For the calculation of the per polyp subtype accuracy adenomas, SSLs and hyperplastic polyps were considered as different histological subtypes.
NPV of neoplastic lesions in the rectosigmoid and surveillance interval agreement (PIVI)
The NPV for optically diagnosing diminutive neoplastic polyps in the rectosigmoid with high confidence was 66.7 % (95 %CI 46.5 %–86.8 %) by POLAR and 78.6 % (95 %CI 63.4 %–93.8 %) by endoscopists ( Table 1 ). The pooled surveillance interval agreement was 96.1 % (95 %CI 81.8 %–98.6 %) in the endoscopist group and 95.5 % (95 %CI 90.9 %–98.2 %) with POLAR.
Success rate and computation time of the POLAR system
The proportion of all polyps in which POLAR was able to provide an optical diagnosis within the maximum of three images was 98.3 % (95 %CI 96.7 %–99.2 %; 481 /489 diminutive polyps). The system required only one image to diagnose the lesion with high confidence in 95 % of polyps, two images in 4 % of the polyps, and three images in 1 % of the polyps. The mean duration for an optical diagnosis per image was 1.4 seconds (SD 0.6).
Factors associated with accurate optical diagnosis by the POLAR system
Several factors where independently associated with accurate histology prediction by the POLAR system in a multivariate analysis: a polyp size of 1–2 mm, a polypoid morphology, a classifier confidence score of ≥ 0.8, and the 10 endoscopists with the highest optical diagnosis accuracy ( Table 4 s ).
Discussion
To improve the accuracy and reliability of endoscopists’ optical diagnosis of diminutive (1–5 mm) colorectal polyps, numerous CADx systems based on machine learning techniques have been developed 7 8 9 10 11 . Although several systems show impressive results for optical diagnosis in prospective settings, work is still required before being implemented and accepted in daily practice. Such a CADx system should first be validated during live endoscopy in a prospective and multicenter setting, include the SSLs, which are now recognized as being important lesions, and compared with a group of representative endoscopists 27 . Results of such a study would demonstrate its real diagnostic performance to the endoscopy community when implemented in daily practice. In this article, we therefore present the rigorous development, clinical validation, and benchmarking of a CADx system, POLAR (POLyp Artificial Recognition). The system performs real-time optical diagnosis of diminutive colorectal polyps using a maximum of three NBI images taken during colonoscopy, and includes optical diagnosis of SSLs. The validation setting, with broad and diverse data, and with a comparison with endoscopists from multiple hospitals, provides robust data and demonstrates the reliability of our findings for daily practice. In this study, we also constructed the publicly accessible POLAR database that can be used by other researchers for the development and validation of their CAD systems.

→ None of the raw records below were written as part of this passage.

-- ==== Sys2Proof/Machine/HostPort.lean ====
section
/-! DEFINITION. The host port (chapter 13): resets of a port, the interface generation, BAR4 windows, the mailbox and the sideband,
the host-port verbs, and keys and tag rings of confidential lodes. -/
namespace Sys2Proof.Machine
open Sys2Proof

/-! ### A port's reset and its generation (R373 to R375) -/

/-- The lodes whose slice a port holds (R376). -/
def slicesOf (s : State) (p : Nat) : List Nat :=
  (lodes s).filter fun l => (lodeOf s l).home ∧ (lodeOf s l).pasid ≠ 0 ∧ (lodeOf s l).port = p

/-- A port's link comes up: the rate and width that the training negotiates are not given, so they are free within R367. -/
def linkUp (p : Nat) (s : State) : State :=
  let (n, s) := draw s
  modHport p (fun h => { h with rate := 1 + n % 7, width := 2 ^ (n / 7 % (if s.img.applied.hostMode = 1 then 4 else 5)) }) s

/-- Function Level Reset, hot reset or link-down of a port: it acts on that port only (R373). -/
def portDownEff (p : Nat) (s : State) : State :=
  let s := each ((slicesOf s p).flatMap (ctxsOf s)) (fun c => startTeardown c 0 none) s
  modHport p (fun h => { h with wins := [], msix := [], pba := [], slots := [], settled := 0 }) s

def execPortReset (p : Nat) (s : State) : Host.Outcome State Fault Refusal := run s (portDownEff p)

/-- `DRV_MAX` (R374, R375, R574): discarded before ready and while a lode of the port has a context. -/
def doDrvMax (p v : Nat) (s : State) : State :=
  if !bootDone s || (slicesOf s p).any (fun l => !(ctxsOf s l).isEmpty) then
    modHport p (fun h => { h with genDisc := true }) (discard (.host p) 8 7 s)
  else modHport p (fun h => { h with drvMax := v % 256, settled := min (v % 256) 1 }) s

def execDrvMaxWrite (p v : Nat) (s : State) : Host.Outcome State Fault Refusal := run s fun s => wakeFirst (.drvMaxWrite p v) (doDrvMax p v) s

/-! ### BAR4 (R370, R372) -/

/-- The window of a port that holds a range of BAR4. -/
def aperOf (s : State) (p off n : Nat) : Option Aper :=
  ((hportOf s p).wins.find? fun w => w.2.opened && decide (w.2.off ≤ off) && decide (off + n ≤ w.2.off + w.2.size)).map (·.2)

/-- A refused access: a write is discarded, a read gives bytes 0xFF, the access is counted. -/
def aperRefuse (p n : Nat) (write : Bool) (s : State) : State :=
  let s := modHport p (fun h => { h with aperErr := min 0xFFFFFFFF (h.aperErr + 1) }) s
  if write then s else emit (.apertureData (List.replicate n 0xFF)) s

/-- An access of the host through its window: class 0, translated with the context's tables, logged (R372, R238). Before ready it is
handled as with no window open (R574). -/
def doAperture (p off : Nat) (write : Bool) (len : Nat) (data : List Byte) (s : State) : State :=
  let n := if write then data.length else len
  match if bootDone s then aperOf s p off n else none with
  | none => aperRefuse p n write s
  | some w =>
    let l := (xlCtxOf s w.ctx).lode
    let access := if write then 1 else 0
    let v := (draw s).1
    let look := walkAs s 96 v w.ctx
    let s := payReq 160 l 0 n (noteWalks 96 0 v w.ctx (w.dva + (off - w.off)) n access (draw s).2)
    match extents s look (w.dva + (off - w.off)) n access with
    | .error _ => aperRefuse p n write s
    | .ok xs =>
      if write then
        match wrExtents l 0 xs data s with
        | .ok t => t
        | .error _ => aperRefuse p n write s
      else
        match rdExtents s l xs with
        | .ok d => emit (.apertureData d) (each xs (fun x => touchLode l x.1 x.2 0 false) s)
        | .error _ => aperRefuse p n write s

def execApertureAccess (p off : Nat) (write : Bool) (len : Nat) (data : List Byte) (s : State) : Host.Outcome State Fault Refusal :=
  run s fun s => wakeFirst (.apertureAccess p off write len data) (doAperture p off write len data) s

/-- The lode of a context that a verb names: an unknown context, or a lode the verb may not name (R224, R371, R365). -/
def ctxLode (s : State) (via : Via) (c : Nat) : Except Nat Nat :=
  let x := ctxOf s c
  if x.state = 0 then .error Err.xlContext else (findLive s via (lodeOf s x.lode).gid)

/-- Whether a window of a size at an offset breaks R372 or R382. -/
def aperBad (s : State) (p off size : Nat) : Bool :=
  let h := hportOf s p
  !((List.range 24).any fun k => decide (size = 2 ^ (16 + k))) || decide (off % max 1 size ≠ 0) || decide (h.bar4 < off + size) ||
    h.wins.any (fun w => w.2.opened && decide (off < w.2.off + w.2.size) && decide (w.2.off < off + size)) ||
    (List.range 256).all fun n => (tget {} h.wins n).opened

/-- The port a verb about BAR4 windows concerns: the mailbox's own, or the one named over the sideband. -/
def aperPort (via : Via) (p : Nat) : Nat := if fromManager via then p else viaPort via

def execApertureMap (via : Via) (port off size ctx dva : Nat) (s : State) : Host.Outcome State Fault Refusal :=
  verb via 0x0013 s fun s =>
    let p := aperPort via port
    match ctxLode s via ctx with
    | .error e => reject via e s
    | .ok l =>
      if (lodeOf s l).conf then reject via Err.confDenied s
      else if (ctxOf s ctx).state = 3 then reject via Err.xlContext s
      else if (lodeOf s l).port ≠ p ∨ (lodeOf s l).pasid = 0 then reject via Err.lodeUnknown s
      else if aperBad s p off size then reject via Err.aperture s
      else if 2 ^ 55 < dva + size then reject via Err.cmdFormat s
      else
        let n := ((List.range 256).find? fun n => !(tget {} (hportOf s p).wins n).opened).getD 0
        answer via 0 (enc [(1, n)]) (modHport p (fun h => { h with
          wins := tset {} h.wins n { opened := true, off := off, size := size, ctx := ctx, dva := dva } }) s)

def execApertureUnmap (via : Via) (port n : Nat) (s : State) : Host.Outcome State Fault Refusal :=
  verb via 0x0014 s fun s =>
    let p := aperPort via port
    if !(tget {} (hportOf s p).wins n).opened then reject via Err.aperture s
    else answer via 0 [] (modHport p (fun h => { h with wins := tset {} h.wins n {} }) s)

/-! ### The mailbox and the sideband (R378 to R381) -/

/-- The argument fields of a verb, by width in bytes, and what may follow: 0 nothing, 1 to 8 a list or byte data of entries of that
width, 255 arguments that hold a list in their middle. None for a code that no chapter defines. -/
def verbShape (code : Nat) : Option (List Nat × Nat) :=
  match code with
  | 0x0010 => some ([], 0) | 0x0011 => some ([4, 1, 4], 0) | 0x0012 => some ([4], 0) | 0x0013 => some ([8, 8, 2, 8], 0)
  | 0x0014 => some ([1], 0) | 0x0015 => some ([4, 8], 1) | 0x0016 => some ([4, 1, 8], 0)
  | 0x0020 => some ([1, 4], 0) | 0x0021 => some ([2, 4], 1) | 0x0022 => some ([2], 0) | 0x0023 => some ([2], 0)
  | 0x0024 => some ([1, 1], 0) | 0x0025 => some ([], 0) | 0x0026 => some ([], 0) | 0x0027 => some ([1, 2, 2, 1], 1)
  | 0x0100 => some ([4, 8, 8, 8, 1, 1, 1, 8], 0) | 0x0101 => some ([4, 8, 8], 0) | 0x0102 => some ([4, 8], 0)
  | 0x0103 => some ([2, 8, 8], 0) | 0x0104 => some ([4, 8], 0)
  | 0x0200 => some ([4, 2, 2, 2], 0) | 0x0201 => some ([4, 2, 8, 1, 2], 8) | 0x0202 => some ([4, 2, 8, 8, 2, 8, 8], 0)
  | 0x0203 => some ([4, 8], 0) | 0x0204 => some ([4, 2, 8, 8], 0) | 0x0205 => some ([4, 2, 1], 0) | 0x0206 => some ([4, 2], 0)
  | 0x0300 => some ([8, 8], 255) | 0x0301 => some ([4], 0) | 0x0302 => some ([4], 0) | 0x0310 => some ([8, 8, 4, 4, 2], 0)
  | 0x0311 => some ([1, 4, 4, 1], 0) | 0x0312 => some ([4], 255) | 0x0313 => some ([1, 1, 4, 4], 0) | 0x0314 => some ([2], 0)
  | 0x0400 => some ([1, 1, 1, 1], 0) | 0x0401 => some ([1], 0) | 0x0402 => some ([2], 4) | 0x0403 => some ([2, 2, 4, 2], 255)
  | 0x0404 => some ([2, 2, 8, 8], 0) | 0x0405 => some ([2, 2], 0) | 0x0406 => some ([], 255)
  | 0x0500 => some ([2], 0) | 0x0501 => some ([2, 2, 2], 0) | 0x0502 => some ([4, 2], 255) | 0x0503 => some ([4, 2], 0)
  | 0x0504 => some ([], 255) | 0x0505 => some ([2, 1], 0) | 0x0506 => some ([4], 0) | 0x0507 => some ([], 255)
  | 0x0600 => some ([4, 4, 2, 1, 8, 1], 0) | 0x0601 => some ([2, 2, 4], 0) | 0x0602 => some ([2, 2, 1, 8, 1], 0)
  | 0x0603 => some ([4, 2, 2], 0) | 0x0604 => some ([4, 2, 1], 0) | 0x0605 => some ([], 255) | 0x0606 => some ([4, 2], 0)
  | 0x0607 => some ([4, 2, 1], 0) | 0x0608 => some ([4], 0)
  | 0x0660 => some ([1, 2, 2], 0) | 0x0661 => some ([1, 1], 0) | 0x0662 => some ([1, 4, 2], 0) | 0x0663 => some ([], 255)
  | 0x0670 => some ([4, 1, 1, 1], 0) | 0x0671 => some ([4, 1, 1, 1], 0) | 0x0672 => some ([4, 2, 2], 0)
  | 0x0700 => some ([4], 1) | 0x0701 => some ([2, 1, 2], 0) | 0x0702 => some ([], 0) | 0x0703 => some ([], 255)
  | 0x0704 => some ([1], 0) | 0x0705 => some ([1], 0)
  | 0x0730 => some ([1, 4], 0) | 0x0731 => some ([2, 4], 1) | 0x0732 => some ([2], 0) | 0x0733 => some ([2], 0)
  | 0x0734 => some ([1, 1], 0) | 0x0735 => some ([], 0) | 0x0736 => some ([], 0)
  | 0x0800 => some ([1, 8], 0) | 0x0801 => some ([1, 1, 1], 0) | 0x0802 => some ([], 0) | 0x0803 => some ([], 0)
  | 0x0900 => some ([1, 2], 0) | 0x0901 => some ([], 255) | 0x0902 => some ([4, 2], 0) | 0x0903 => some ([1, 1], 0)
  | 0x0904 => some ([1, 1], 0)
  | 0x0930 => some ([4, 4], 0) | 0x0931 => some ([], 0) | 0x0932 => some ([4, 2, 2, 1], 1)
  | _ => none

/-- The verbs that only the sideband may send (R381). -/
def sideOnly (code : Nat) : Bool := [0x0500, 0x0702, 0x0703, 0x0803, 0x0903, 0x0904].contains code

/-- Whether a request's length fits its verb's arguments under R380. -/
def lenFits (code len : Nat) : Bool :=
  match verbShape code with
  | none => true
  | some (ws, tail) =>
    let n := (enc (ws.map fun w => (w, 0))).length
    let at8 := if tail = 1 then alignUp n 8 else alignUp n (max 1 tail)
    if tail = 0 then decide (len = n)
    else if tail = 255 then decide (n ≤ len)
    else decide (at8 ≤ len) && decide ((len - at8) % tail = 0)

/-- Whether the sideband serves a verb in a phase of the chip (R470, R529, R567, R574, R577, R599; PWR_RESTART after a thermal shutdown,
R517). -/
def sideServed (phase code : Nat) : Bool :=
  let evr := [0x0930, 0x0931, 0x0932].contains code
  let fw := decide (0x0730 ≤ code) && decide (code ≤ 0x0736)
  match phase with
  | 3 => true
  | 0 => false
  | 1 => evr
  | 2 => evr || fw || decide (code = 0x0802) || decide (code = 0x0903)
  | 4 => fw || decide (code = 0x0010)
  | 5 => evr || decide (code = 0x0010) || decide (code = 0x0900) || decide (code = 0x0903)
  | 8 => evr || decide (code = 0x0803) || decide (code = 0x0903)
  | _ => evr || decide (code = 0x0903)

/-- Why a request is turned down before its verb is carried out (R379, R574). -/
def requestErr (s : State) (side : Bool) (port code len : Nat) : Nat :=
  if side then
    if !sideServed s.chip.phase code then Err.resourceBusy
    else if (verbShape code).isNone then Err.mbVerb
    else if code = 0x0015 ∨ code = 0x0016 then Err.confDenied
    else if !lenFits code len ∨ 4352 < len then Err.mbLength else 0
  else if !bootDone s && decide (code = 0x0010) then Err.resourceBusy
  else if (hportOf s port).settled = 0 ∧ code ≠ 0x0010 then Err.genUnsettled
  else if (verbShape code).isNone || sideOnly code then Err.mbVerb
  else if !lenFits code len ∨ 4352 < len then Err.mbLength else 0

/-- A request turned down before its verb is carried out; of an image verb, the error stands in `LAST_ERROR` (R89). -/
def turnDown (via : Via) (code e : Nat) (s : State) : State :=
  answer via e [] (if 0x0020 ≤ code ∧ code ≤ 0x0027 then modImg (fun i => { i with slots := { i.slots with lastErr := e } }) s else s)

/-- `MB_GO` (R378, R379): a busy slot ignores it; the request stands in its slot until its verb's command carries it out. -/
def doMbGo (p n value : Nat) (payload : List Byte) (s : State) : State :=
  if value % 2 = 0 ∨ 8 ≤ n ∨ (slotOf s p n).state = 1 then s
  else
    let s := modSlot p n (fun m => { m with state := 1, irq := value.testBit 1, req := payload.take m.len }) s
    let e := requestErr s false p (slotOf s p n).verb (slotOf s p n).len
    if e ≠ 0 then turnDown (.mailbox p n) (slotOf s p n).verb e s else s

def execMbGo (p n value : Nat) (payload : List Byte) (s : State) : Host.Outcome State Fault Refusal :=
  run s fun s => wakeFirst (.mbGo p n value payload) (fun s => doMbGo p n value payload (headAccess (8 + payload.length) s)) s

/-- A request over the sideband: one is outstanding at a time (R381). -/
def doSideband (code tag len : Nat) (payload : List Byte) (s : State) : State :=
  if s.hp.side.isSome then s
  else
    let s := modHp (fun h => { h with side := some (code, tag, payload) }) s
    let e := requestErr s true 0 code len
    if e ≠ 0 then turnDown .sideband code e s else s

/-- PWR_QUERY does not wake the chip (R501); a chip that has not started has nothing to wake. -/
def execSidebandRequest (code tag len : Nat) (payload : List Byte) (s : State) : Host.Outcome State Fault Refusal :=
  run s fun s => if code = 0x0802 then doSideband code tag len payload s
    else wakeFirst (.sidebandRequest code tag len payload) (doSideband code tag len payload) s

/-! ### INVENTORY (R382) -/

/-- `STATE` of `MEM_PC` (R212). -/
def pcState (s : State) (p : Nat) : Nat :=
  let c := pcOf s p
  if c.retired ∨ c.failed then 5
  else if c.stranded then 6
  else match s.lm.sets.find? fun t => decide (t.2.base ≤ p) && decide (p < t.2.base + t.2.count) with
    | none => 0
    | some (_, t) => if t.state = 5 then 3 else if t.state = 6 then 4 else if t.lode = 0x7F then 1 else 2

/-- Serviceable engines of a block. -/
def engineMask (s : State) (b : Nat) : Nat := maskOf ((List.range 4).filter fun e => !(engineOf s b e).retired)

During real-time endoscopy, the POLAR system achieved an accuracy of 79 % for differentiating neoplastic from non-neoplastic diminutive polyps, an accuracy that was comparable to that of 20 screening endoscopists from eight hospitals. Neither the system nor the endoscopists were able to achieve the SODA-1, SODA-2, or PIVI-2 competence standards required for safe implementation of the optical diagnosis strategy for diminutive polyps 3 4 . POLAR did not meet these standards due to a suboptimal specificity of 38 % and an NPV in the rectosigmoid of 67 % for diagnosis of diminutive neoplasia with high confidence. Given the strict methodology for validation of the POLAR system, and the fact that two recently published multicenter trials also showed that CADx systems alone were not able to meet all competence thresholds, our results were not unexpected 9 10 . If we aim to introduce such a system in the future, it is relevant to understand the underlying reasons for the suboptimal specificity and NPV (when using such strict study methodology). We could then aim to improve the performance of the current POLAR system, and potentially also other systems.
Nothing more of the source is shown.